Mine was having issues from the beginning. This article fixed it for me........fires flawless now.

http://www.kimbershooters.com/how-to-fix-a-kimber-solo-when-slide-locks-open-after-every-shot/

Anonymous said...

Just a horrible experience today. Brand new 2014 production and had 5 FTF out of 40. No interest in trying to fix it because it is a design flaw in my opinion no matter what one prefers to "call it" Remember the ford pinto when the gas tank exploded? Yet it was on market for years? DITTO.

Discerning2 said...

Thanks for the great review, and the testing with different ammo. I was on the waiting list for the Solo, and used your test results to select ammo. Looking forward to breaking it in.
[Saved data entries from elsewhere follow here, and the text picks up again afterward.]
-- ==== Sys2Proof/Syntax.lean ====
section
/-! DEFINITION. The thirteen instructions (30_encoding.md R63), with their operand bytes as fetched. -/

namespace Sys2Proof

/-- An instruction of 30_encoding.md R63. An operand is one whole byte (R60): a register operand above 7 is a
term of this type too, because the machine fetches and dispatches it and then raises RegisterIndexError (R62). -/
inductive Instr where
  /-- `HLT` (R87). -/
  | hlt
  /-- `LDI`: register `a`, immediate `b` (R88). -/
  | ldi (a b : Byte)
  /-- `PRN`: register `a` (R89). -/
  | prn (a : Byte)
  /-- `ADD`: registers `a` (destination and first source) and `b` (R84). -/
  | add (a b : Byte)
  /-- `MUL`: registers `a` (destination and first source) and `b` (R85). -/
  | mul (a b : Byte)
  /-- `PUSH`: register `a` (R94). -/
  | push (a : Byte)
  /-- `POP`: register `a` (R95). -/
  | pop (a : Byte)
  /-- `CALL`: register `a`, which holds the target address (R100). -/
  | call (a : Byte)
  /-- `RET` (R101). -/
  | ret
  /-- `CMP`: registers `a` and `b` (R86). -/
  | cmp (a b : Byte)
  /-- `JMP`: register `a`, which holds the target address (R103). -/
  | jmp (a : Byte)
  /-- `JEQ`: register `a`, which holds the target address (R104). -/
  | jeq (a : Byte)
  /-- `JNE`: register `a`, which holds the target address (R105). -/
  | jne (a : Byte)
  deriving DecidableEq, Repr

end Sys2Proof
end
My second Kimber.

Anonymous said...

I had decided to buy one of these and went to the local gunshop to do exactly that.
The pistol looks great, has a nice smooth trigger pull; the slide is a bit stiff to jack, but I suppose that's to be expected in a 9mm this small (my Kel-Tec .380 is a stiff pull also).
But then I hit a deal killer: when I went to eject the empty magazine, it didn't! It turns out that the ejection mechanism is so stiff that ejecting the magazine is almost a 2-handed job. We tried 3 different pistols, all the same.
I like the looks, I like the feel, I like the name (but don't much like the price - but I knew what that was going into the deal). What I really don't like is the thought of getting into a situation where this becomes my primary or only weapon and I need a magazine change and it takes 2 hands to do it.
If they'd lighten up on that some, heck, I'd probably buy two!

Ron said...

When I bought my Solo, I picked up some practice rounds, as well as personal defense ammo. Yesterday, I thought I would practice with the "Federal Premium Personal Defense Low Recoil Ammunition 9mm Luger 135 grain."

Save your money. I had a FTF on every round. It may be in the right grain range, but the "low recoil" apparently disqualifies this ammo for the Solo.